What the task requires —
In the data below, which lines hold the word "hhalf"? Copy them.

Input records —
-- ==== Sys2Proof/Proofs/PeakLaws.lean ====
section
/-!
PROOFS. What a window's bit means (spec/42_demodulator.md R118, R121, and the corner cases of R110): the search split at
the threshold, constant waveforms, and the amplitude.
-/

namespace Sys2Proof.Laws

open Sys2Proof.Machine

/-! ## The least peak -/

/-- A bin of the lower half is nearer to 0 than to the window's length (R114, R121b). -/
theorem absBin_of_le_half {k len : Nat} (hk : k ≤ len / 2) : absBin k len = k := by
  unfold absBin
  omega

section
variable {x : List Sample} (hx : 0 < x.length)
include hx

/-- Whatever the tie rule, R115 compares the peak bin itself with the threshold. -/
theorem classify_iff_peakBin (s : State) :
    classify s x = true ↔ mid2 s * x.length ≤ 2 * peakBin s.params.tie x * s.cfgFs := by
  rw [classify_iff, absBin_of_le_half (peakBin_isGreatestBin s.params.tie x hx).2]

/-- R115 at the one bin the least-index rule leaves. -/
theorem classify_iff_of_isPeakBin {s : State} (htie : s.params.tie = .leastIndex) {k : Nat}
    (hk : IsPeakBin (x.map Sample.val) k) : classify s x = true ↔ mid2 s * x.length ≤ 2 * k * s.cfgFs := by
  rw [classify_iff_peakBin hx s, isPeakBin_unique (peakBin_isPeakBin htie hx) hk]

end

theorem magnitude_lt_peak {x : List ℝ} {j k : Nat} (hk : IsPeakBin x k) (hj : j < k) :
    magnitude x j < magnitude x k := by
  obtain ⟨-, hmax, hleast⟩ := hk
  obtain ⟨l, hl, hlt⟩ := hleast j hj
  exact hlt.trans_le (hmax l hl)

/-- Bin 0 is the peak where no bin exceeds it. -/
theorem isPeakBin_zero {x : List ℝ} (hx : 0 < x.length) (hmax : ∀ j < x.length, magnitude x j ≤ magnitude x 0) :
    IsPeakBin x 0 :=
  ⟨hx, hmax, fun _ hk => absurd hk (Nat.not_lt_zero _)⟩

/-! ## Constant waveforms -/

/-- The factors of the transform have absolute value 1. -/
theorem norm_exp_turn (k n len : Nat) :
    ‖Complex.exp (-(2 * Real.pi * Complex.I * k * n / len))‖ = 1 := by
  have hreal : -(2 * Real.pi * Complex.I * k * n / len) = ((-(2 * Real.pi * k * n / len) : ℝ) : ℂ) * Complex.I := by
    push_cast
    ring
  rw [hreal, Complex.norm_exp_ofReal_mul_I]

/-- No bin exceeds the sum of the absolute values (the triangle inequality). -/
theorem magnitude_le_sum_abs (x : List ℝ) (k : Nat) :
    magnitude x k ≤ ∑ n ∈ Finset.range x.length, |x.getD n 0| := by
  refine (norm_sum_le _ _).trans_eq (Finset.sum_congr rfl fun n _ => ?_)
  rw [norm_mul, norm_exp_turn, mul_one, Complex.norm_real, Real.norm_eq_abs]

/-- Bin 0 of a window is the sum of its samples. -/
theorem magnitude_zero_bin (x : List ℝ) : magnitude x 0 = |∑ n ∈ Finset.range x.length, x.getD n 0| := by
  rw [← Real.norm_eq_abs, ← Complex.norm_real, magnitude, dft]
  simp

/-- In a constant window no bin exceeds bin 0. -/
theorem magnitude_replicate_le (len : Nat) (a : ℝ) (k : Nat) :
    magnitude (List.replicate len a) k ≤ magnitude (List.replicate len a) 0 := by
  have hcell : ∀ n ∈ Finset.range len, (List.replicate len a).getD n 0 = a := fun n hn => by
    simp [List.getD_eq_getElem?_getD, Finset.mem_range.mp hn]
  refine (magnitude_le_sum_abs _ k).trans_eq ?_
  rw [magnitude_zero_bin, List.length_replicate, Finset.sum_congr rfl hcell,
    Finset.sum_congr rfl fun n hn => congrArg abs (hcell n hn)]
  simp [abs_mul]

theorem classify_of_constant {s : State} {x : List Sample} {a : ℝ} (hlegal : ConfigLegal s)
    (htie : s.params.tie = .leastIndex) (hx : 0 < x.length) (hconst : ∀ e ∈ x, e.val = a) : classify s x = false := by
  have hvalues : x.map Sample.val = List.replicate x.length a := by
    rw [List.eq_replicate_iff]
    simpa using hconst
  have hpeak : IsPeakBin (x.map Sample.val) 0 := by
    rw [hvalues]
    exact isPeakBin_zero (by simpa using hx) fun k _ => magnitude_replicate_le x.length a k
  have hpos : 0 < mid2 s * x.length := Nat.mul_pos (mid2_pos hlegal) hx
  rw [← Bool.not_eq_true, classify_iff_of_isPeakBin hx htie hpeak]
  omega

/-! ## Scaling -/

theorem magnitude_map_mul (r : ℝ) (x : List ℝ) (k : Nat) : magnitude (x.map (r * ·)) k = |r| * magnitude x k := by
  have hdft : dft (x.map (r * ·)) k = r * dft x k := by
    rw [dft, dft, List.length_map, Finset.mul_sum]
    refine Finset.sum_congr rfl fun n _ => ?_
    have hcell : (x.map (r * ·)).getD n 0 = r * x.getD n 0 := by
      simpa using List.getD_map (l := x) (n := n) (d := 0) (f := (r * ·))
    rw [hcell, Complex.ofReal_mul, mul_assoc]
  rw [magnitude, hdft, norm_mul, Complex.norm_real, Real.norm_eq_abs, magnitude]

/-- Scaling a window does not move its peak (R118). -/
theorem isPeakBin_map_mul {r : ℝ} (hr : r ≠ 0) {x : List ℝ} {k : Nat} (hk : IsPeakBin x k) :
    IsPeakBin (x.map (r * ·)) k := by
  have hpos : 0 < |r| := abs_pos.mpr hr
  obtain ⟨hlt, hmax, hleast⟩ := hk
  simp only [IsPeakBin, List.length_map, magnitude_map_mul, mul_le_mul_iff_right₀ hpos, mul_lt_mul_iff_right₀ hpos]
  exact ⟨hlt, hmax, hleast⟩

theorem classify_of_scaled {s : State} {x y : List Sample} {r : ℝ} (htie : s.params.tie = .leastIndex) (hr : r ≠ 0)
    (hx : 0 < x.length) (hy : y.map Sample.val = x.map fun e => r * e.val) : classify s y = classify s x := by
  have hlength : y.length = x.length := by simpa using congrArg List.length hy
  have hpeak := isPeakBin_map_mul hr (peakBin_isPeakBin htie hx)
  rw [List.map_map] at hpeak
  rw [Bool.eq_iff_iff, classify_iff_of_isPeakBin (hlength ▸ hx) htie (hy ▸ hpeak), classify_iff_peakBin hx, hlength]

/-- The values of a window, as a part of the waveform's values. -/
theorem map_window (f : Sample → ℝ) (s : State) (w : Nat) :
    (window s w).map f = memRead (s.mem.wave.map f) (w * spb s) (min (spb s) (s.mem.wave.length - w * spb s)) := by
  rw [window, memRead, memRead, List.map_take, List.map_drop]

theorem demodulate_of_scaled {s s' : State} {r : ℝ} (hparams : s'.params = s.params) (hmodem : SameModem s' s)
    (hlegal : ConfigLegal s) (htie : s.params.tie = .leastIndex) (hr : r ≠ 0)
    (hscaled : s'.mem.wave.map Sample.val = s.mem.wave.map fun e => r * e.val) : demodulate s' = demodulate s := by
  have hlength : s'.mem.wave.length = s.mem.wave.length := by simpa using congrArg List.length hscaled
  rw [demodulate, demodulate, windowCount_congr hmodem hlength]
  refine List.map_congr_left fun w hw => ?_
  have hwindow : (window s' w).map Sample.val = (window s w).map fun e => r * e.val := by
    rw [map_window, map_window, hscaled, hlength, hmodem.spb_eq]
  rw [classify_congr hparams hmodem]
  exact classify_of_scaled htie hr (window_length_pos (spb_pos hlegal) (List.mem_range.mp hw)) hwindow

end Sys2Proof.Laws

namespace Sys2Proof.Proofs

open Sys2Proof.Machine Sys2Proof.Laws

/-- Settles O17: the peak bin is such a bin if it is at or above the threshold, and is beaten by such a bin if it is
below. -/
theorem splitSearchDecidesTheBit : Obligations.SplitSearchDecidesTheBit := by
  unfold Obligations.SplitSearchDecidesTheBit
  intro s x htie hx
  have hpeak := peakBin_isPeakBin htie hx
  have hhalf := (peakBin_isGreatestBin s.params.tie x hx).2
  rw [classify_iff_peakBin hx]
  generalize peakBin s.params.tie x = p at hpeak hhalf
  constructor
  · refine fun hp => ⟨p, hhalf, hp, fun j hj _ => magnitude_lt_peak hpeak ?_⟩
    by_contra hle
    have hmono : 2 * p * s.cfgFs ≤ 2 * j * s.cfgFs := by gcongr; omega
    omega
  · rintro ⟨k, hk, -, hbeats⟩
    by_contra hp
    have hlt := hbeats p (Nat.lt_of_not_le hp) hhalf
    have hle := hpeak.2.1 k (by rw [List.length_map]; omega)
    exact absurd hlt hle.not_gt

/-- Settles O18: every window is constant, and bin 0 of a constant window is its least peak. -/
theorem constantWaveformGivesZeros : Obligations.ConstantWaveformGivesZeros := by
  unfold Obligations.ConstantWaveformGivesZeros
  intro s a hlegal htie hcap hconst
  refine ⟨_, exec_dem_of_fits hlegal hcap, by simp, ?_⟩
  change demodulate s = List.replicate (windowCount s) false
  rw [List.eq_replicate_iff]
  refine ⟨demodulate_length s, fun b hb => ?_⟩
  obtain ⟨w, hw, rfl⟩ := List.mem_map.mp hb
  refine classify_of_constant (a := a) hlegal htie (window_length_pos (spb_pos hlegal) (List.mem_range.mp hw)) fun e he => ?_
  exact hconst e (List.mem_of_mem_drop (List.mem_of_mem_take he))

/-- Settles O19: the two waveforms have the same error or windows that differ by the factor, which moves no peak. -/
theorem amplitudeDoesNotMatter : Obligations.AmplitudeDoesNotMatter := by
  unfold Obligations.AmplitudeDoesNotMatter
  intro s wave r htie hr hscaled
  have hlength : wave.length = s.mem.wave.length := by simpa using congrArg List.length hscaled
  have hmodem : SameModem { s with mem := { s.mem with wave := wave } } s := ⟨rfl, rfl, rfl, rfl⟩
  have hfault : demFault { s with mem := { s.mem with wave := wave } } = demFault s :=
    demFault_congr_of_length rfl hmodem hlength
  obtain ⟨e, he, hexec⟩ | ⟨hnone, hexec⟩ := exec_dem_cases s
  · obtain ⟨out, hout, hexec'⟩ := exec_of_fault (i := .dem) (hfault.trans he)
    cases hout
    exact ⟨_, _, hexec, hexec', rfl, by simp⟩
  · obtain ⟨hlegal, -⟩ := (demFault_eq_none_iff s).mp hnone
    refine ⟨_, _, hexec, exec_of_no_fault (hfault.trans hnone), ?_, by simp [withOutput]⟩
    exact demodulate_of_scaled rfl hmodem hlegal htie hr hscaled

end Sys2Proof.Proofs
end

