-- ==== Sys2Proof/Proofs/RecvFamily.lean ====
section
/-!
PROOFS. A receive from its request to its end (spec/44_session.md R132, R133, R139, R169).
-/

namespace Sys2Proof.Laws

open Sys2Proof.Machine

/-! ## The capture -/

/-- The state with the call of a receive's capture made (R132). -/
def captureCalled (s : State) : State := { s with captureCalls := s.captureCalls ++ [captureCallOf s] }

/-- The state with the samples of a capture in `WAVE`. -/
def withWave (s : State) (samples : List Sample) : State := { s with mem := { s.mem with wave := samples } }

section
variable {s : State}

theorem takeEvent_recv (hs : StateInv s) (hidle : s.orch = .idle) (hlayer : s.params.hasSessionLayer = true) :
    takeEvent .recv s = .next (startRecv s) := by
  simp [takeEvent, requestRecv, hlayer, statusBusy_of_orch_idle hs hidle]

theorem takeEvent_captureDone {samples : List Sample} (hwait : s.orch = .listening)
    (hlength : samples.length = s.cfgFs * s.cfgCapdur) :
    takeEvent (.captureDone samples) s = .next (loadCapture samples s) :=
  (if_pos hwait).trans (if_pos hlength)

theorem sessionState_captureLoaded {m : Memory} {valid : Bool} {c : Option Err} {es : List Event}
    {samples : List Sample} (hlength : samples.length = s.cfgFs * s.cfgCapdur)
    (hfit : Fits s.params.waveCap samples.length) :
    takeEvent (.captureDone samples) (sessionState s .listening m valid c es) =
      .next (sessionState s (.decoding .demodulate) { m with wave := samples } valid c es) := by
  have hload := loadCapture_of_fits (s := sessionState s .listening m valid c es) hfit
  exact (takeEvent_captureDone (s := sessionState s .listening m valid c es) rfl hlength).trans (congrArg Host.Outcome.next hload)

theorem sessionState_captureUnloaded {m : Memory} {valid : Bool} {c : Option Err} {es : List Event}
    {samples : List Sample} (hlength : samples.length = s.cfgFs * s.cfgCapdur)
    (hlong : ¬ Fits s.params.waveCap samples.length) :
    takeEvent (.captureDone samples) (sessionState s .listening m valid c es) =
      .next (sessionState s (.decoding .unloaded) m valid c es) := by
  have hload := loadCapture_of_not_fits (s := sessionState s .listening m valid c es) hlong
  exact (takeEvent_captureDone (s := sessionState s .listening m valid c es) rfl hlength).trans (congrArg Host.Outcome.next hload)

/-- The windows of a capture of the length asked for (R132, R165). -/
theorem windowCount_withWave {samples : List Sample} (hlegal : ConfigLegal s)
    (hlength : samples.length = s.cfgFs * s.cfgCapdur) : windowCount (withWave s samples) = s.cfgBaud * s.cfgCapdur := by
  have hrate : spb s * s.cfgBaud = s.cfgFs := spb_mul_baud hlegal
  refine windowCount_of_full (s := withWave s samples) (spb_pos hlegal) ?_
  change samples.length = s.cfgBaud * s.cfgCapdur * spb s
  rw [hlength, ← hrate]
  ring

end

/-! ## The run of a receive -/

section
variable {s : State} (hs : StateInv s) (hidle : s.orch = .idle) (hlayer : s.params.hasSessionLayer = true)
include hs hidle hlayer

/-- A receive begins with the call of the capture. -/
theorem steps_recv (k : Nat) (es : List Event) :
    steps (k + 1) { s with inbox := .recv :: es } =
      steps k (sessionState (captureCalled s) .listening s.mem (statusValid s.status) s.cause es) := by
  have hstart : takeEvent .recv { s with inbox := es, reply := .nothing } = _ :=
    takeEvent_recv { hs with } hidle hlayer
  refine (steps_cons (s := { s with inbox := .recv :: es }) rfl hstart).trans (congrArg (steps k) ?_)
  rw [sessionState, ← hs.err]
  rfl

variable {samples : List Sample} (hlength : samples.length = s.cfgFs * s.cfgCapdur)
include hlength

theorem steps_recv_unloaded (hlong : ¬ Fits s.params.waveCap samples.length) (k : Nat) (es : List Event) :
    steps (k + 2) { s with inbox := .recv :: .captureDone samples :: es } =
      steps k (sessionState (captureCalled s) (.decoding .unloaded) s.mem (statusValid s.status) s.cause es) :=
  (steps_recv hs hidle hlayer (k + 1) _).trans (steps_sessionState (sessionState_captureUnloaded hlength hlong))

variable (hfit : Fits s.params.waveCap samples.length)
include hfit

theorem steps_recv_loaded (k : Nat) (es : List Event) :
    steps (k + 2) { s with inbox := .recv :: .captureDone samples :: es } =
      steps k (sessionState (captureCalled s) (.decoding .demodulate) { s.mem with wave := samples }
        (statusValid s.status) s.cause es) :=
  (steps_recv hs hidle hlayer (k + 1) _).trans (steps_sessionState (sessionState_captureLoaded hlength hfit))

variable (hlegal : ConfigLegal s) (hbits : Fits s.params.bitsCap (demodulate (withWave s samples)).length)
include hlegal hbits

theorem steps_recv_demodulated (k : Nat) (es : List Event) :
    steps (k + 3) { s with inbox := .recv :: .captureDone samples :: .quiet :: es } =
      steps k (sessionState (captureCalled s) (.decoding .decode)
        { s.mem with wave := samples, bits := demodulate (withWave s samples) } (statusValid s.status) none es) := by
  rw [demodulate_length] at hbits
  have hsame : SameInput .dem { captureCalled s with mem := { s.mem with wave := samples } } (withWave s samples) :=
    ⟨rfl, rfl, fun _ => ⟨rfl, rfl, rfl, rfl⟩⟩
  rw [← demodulate_congr hsame]
  rw [← windowCount_congr (hsame.config (.inr rfl)) rfl] at hbits
  exact (steps_recv_loaded hs hidle hlayer hlength hfit (k + 1) _).trans
    (steps_sessionState (sessionState_demodulate hlegal hbits))

variable (hgroups : (demodulate (withWave s samples)).length % 8 = 0)
  (htext : Fits s.params.textCap ((demodulate (withWave s samples)).length / 8))
include hgroups htext

/-- The text a receive has decoded is about to be delivered or rejected. -/
theorem steps_recv_validated (k : Nat) (es : List Event) :
    steps (k + 5) { s with inbox := .recv :: .captureDone samples :: .quiet :: .quiet :: .quiet :: es } =
      steps k (sessionState (captureCalled s) (.decoding .conclude)
        { text := decodeBits (demodulate (withWave s samples)), bits := demodulate (withWave s samples), wave := samples }
        (isValid (decodeBits (demodulate (withWave s samples)))) none es) := by
  have hdemodulated := steps_recv_demodulated hs hidle hlayer hlength hfit hlegal hbits (k + 2) (.quiet :: .quiet :: es)
  have hdecoded := hdemodulated.trans (steps_sessionState (sessionState_decode hgroups htext))
  exact hdecoded.trans (steps_sessionState sessionState_validate)

end

end Sys2Proof.Laws

namespace Sys2Proof.Proofs

open Sys2Proof.Machine Sys2Proof.Laws

/-- Settles O46: each clause is a run of the stages up to the first that fails, or to the delivery or rejection. -/
theorem recvSession : Obligations.RecvSession := by
  unfold Obligations.RecvSession
  intro s hs hidle hlayer
  refine ⟨⟨_, takeEvent_recv hs hidle hlayer, rfl, by simp, rfl, rfl⟩, ?captureFailed,
    fun samples hlength hlong => ⟨?decodes, ?rejected⟩, fun samples bits hlength hfit hbits => ?_⟩
  case captureFailed =>
    have hrun := (steps_recv hs hidle hlayer 1 [.captureFailed]).trans (steps_sessionState sessionState_captureFailed)
    exact ⟨_, hrun, sessionState_ended rfl, rfl, rfl, rfl⟩
  case decodes =>
    exact ⟨_, steps_recv_unloaded hs hidle hlayer hlength hlong 0 [], rfl, statusBusy_pack .., rfl⟩
  case rejected =>
    have hrun := (steps_recv_unloaded hs hidle hlayer hlength hlong 1 [.quiet]).trans
      (steps_sessionState (sessionState_unloaded rfl))
    have hidle' := sessionState_idle (s := { captureCalled s with log := s.log ++ [.rejected] }) (es := []) { hs with } hidle
    exact hrun.trans (congrArg Host.Outcome.next hidle')
  have hwave : bits = demodulate (withWave s samples) := hbits
  subst hwave
  have hloaded := steps_recv_loaded hs hidle hlayer hlength hfit
  refine ⟨fun hlegal => (demodulate_length _).trans (windowCount_withWave hlegal hlength),
    fun hlegal hcap hgroups htext => ?concludes, fun hillegal => ?config, fun hlegal hlong => ?bitsLong,
    fun hlegal hcap hgroups => ?malformed, fun hlegal hcap hgroups hlong => ?textLong⟩
  case config =>
    obtain ⟨c, hc⟩ := configFault_of_not_configLegal hillegal
    have hrun := (hloaded 1 [.quiet]).trans
      (steps_sessionState (sessionState_stage_fails rfl rfl ((demFault_eq_config_iff _ _).mpr hc)))
    exact ⟨_, hrun, sessionState_ended rfl, rfl, rfl, rfl⟩
  case bitsLong =>
    rw [demodulate_length] at hlong
    have hrun := (hloaded 1 [.quiet]).trans
      (steps_sessionState (sessionState_stage_fails rfl rfl (demFault_eq_capacity hlegal hlong)))
    exact ⟨_, hrun, sessionState_ended rfl, rfl, rfl, rfl⟩
  all_goals have hdemodulated := steps_recv_demodulated hs hidle hlayer hlength hfit hlegal hcap
  case malformed =>
    have hrun := (hdemodulated 1 [.quiet]).trans
      (steps_sessionState (sessionState_stage_fails rfl rfl (decFault_eq_malformed hgroups)))
    exact ⟨_, hrun, sessionState_ended rfl, rfl, rfl, rfl⟩
  case textLong =>
    have hrun := (hdemodulated 1 [.quiet]).trans
      (steps_sessionState (sessionState_stage_fails rfl rfl (decFault_eq_capacity hgroups hlong)))
    exact ⟨_, hrun, sessionState_ended rfl, rfl, rfl, rfl⟩
  case concludes =>
    have hvalidated := steps_recv_validated hs hidle hlayer hlength hfit hlegal hcap hgroups htext 1 [.quiet]
    by_cases hvalid : isValid (decodeBits (demodulate (withWave s samples))) = true ∧
        decodeBits (demodulate (withWave s samples)) ≠ []
    · have hrun := hvalidated.trans (steps_sessionState (sessionState_deliver hvalid.1 hvalid.2))
      refine ⟨_, hrun, sessionState_ended rfl, rfl, by rw [hidle]; rfl, ?flag, fun _ => ⟨rfl, rfl⟩, fun hnot => absurd ?_ hnot⟩
      all_goals rw [sessionState, statusValid_pack]
      case flag => exact isValid_iff _
      exact hvalid
    · have hrun := hvalidated.trans (steps_sessionState (sessionState_reject hvalid))
      refine ⟨_, hrun, sessionState_ended rfl, rfl, by rw [hidle]; rfl, ?flag, fun h => absurd ?_ hvalid, fun _ => ⟨rfl, rfl⟩⟩
      case flag =>
        rw [sessionState, statusValid_pack]
        exact isValid_iff _
      rwa [sessionState, statusValid_pack] at h

/-- Settles O47: 1500 windows are no whole number of characters. -/
theorem recvAtDefaultsIsMalformed : Obligations.RecvAtDefaultsIsMalformed := by
  unfold Obligations.RecvAtDefaultsIsMalformed
  intro s samples hs hidle hlayer hfs hbaud hcapdur htones hlength hwave hbits
  have hlegal : ConfigLegal s := ⟨by omega, by omega, by rw [hfs, hbaud], htones⟩
  have hlength' : samples.length = s.cfgFs * s.cfgCapdur := by rw [hlength, hfs, hcapdur]
  have hcount : (demodulate (withWave s samples)).length = 1500 := by
    rw [demodulate_length, windowCount_withWave hlegal hlength', hbaud, hcapdur]
  have hrun := steps_recv_demodulated hs hidle hlayer hlength' (hlength.symm ▸ hwave) hlegal (hcount.symm ▸ hbits) 0 []
  have hgroups : (demodulate (withWave s samples)).length % 8 ≠ 0 := by omega
  exact ⟨_, _, hrun, hcount, sessionState_stage_fails rfl rfl (decFault_eq_malformed hgroups), sessionState_ended rfl, rfl,
    rfl⟩

end Sys2Proof.Proofs
end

Answer area —
  have hhalf := (peakBin_isGreatestBin s.params.tie x hx).2
  generalize peakBin s.params.tie x = p at hpeak hhalf
  · refine fun hp => ⟨p, hhalf, hp, fun j hj _ => magnitude_lt_peak hpeak ?_⟩
    have hlt := hbeats p (Nat.lt_of_not_le hp) hhalf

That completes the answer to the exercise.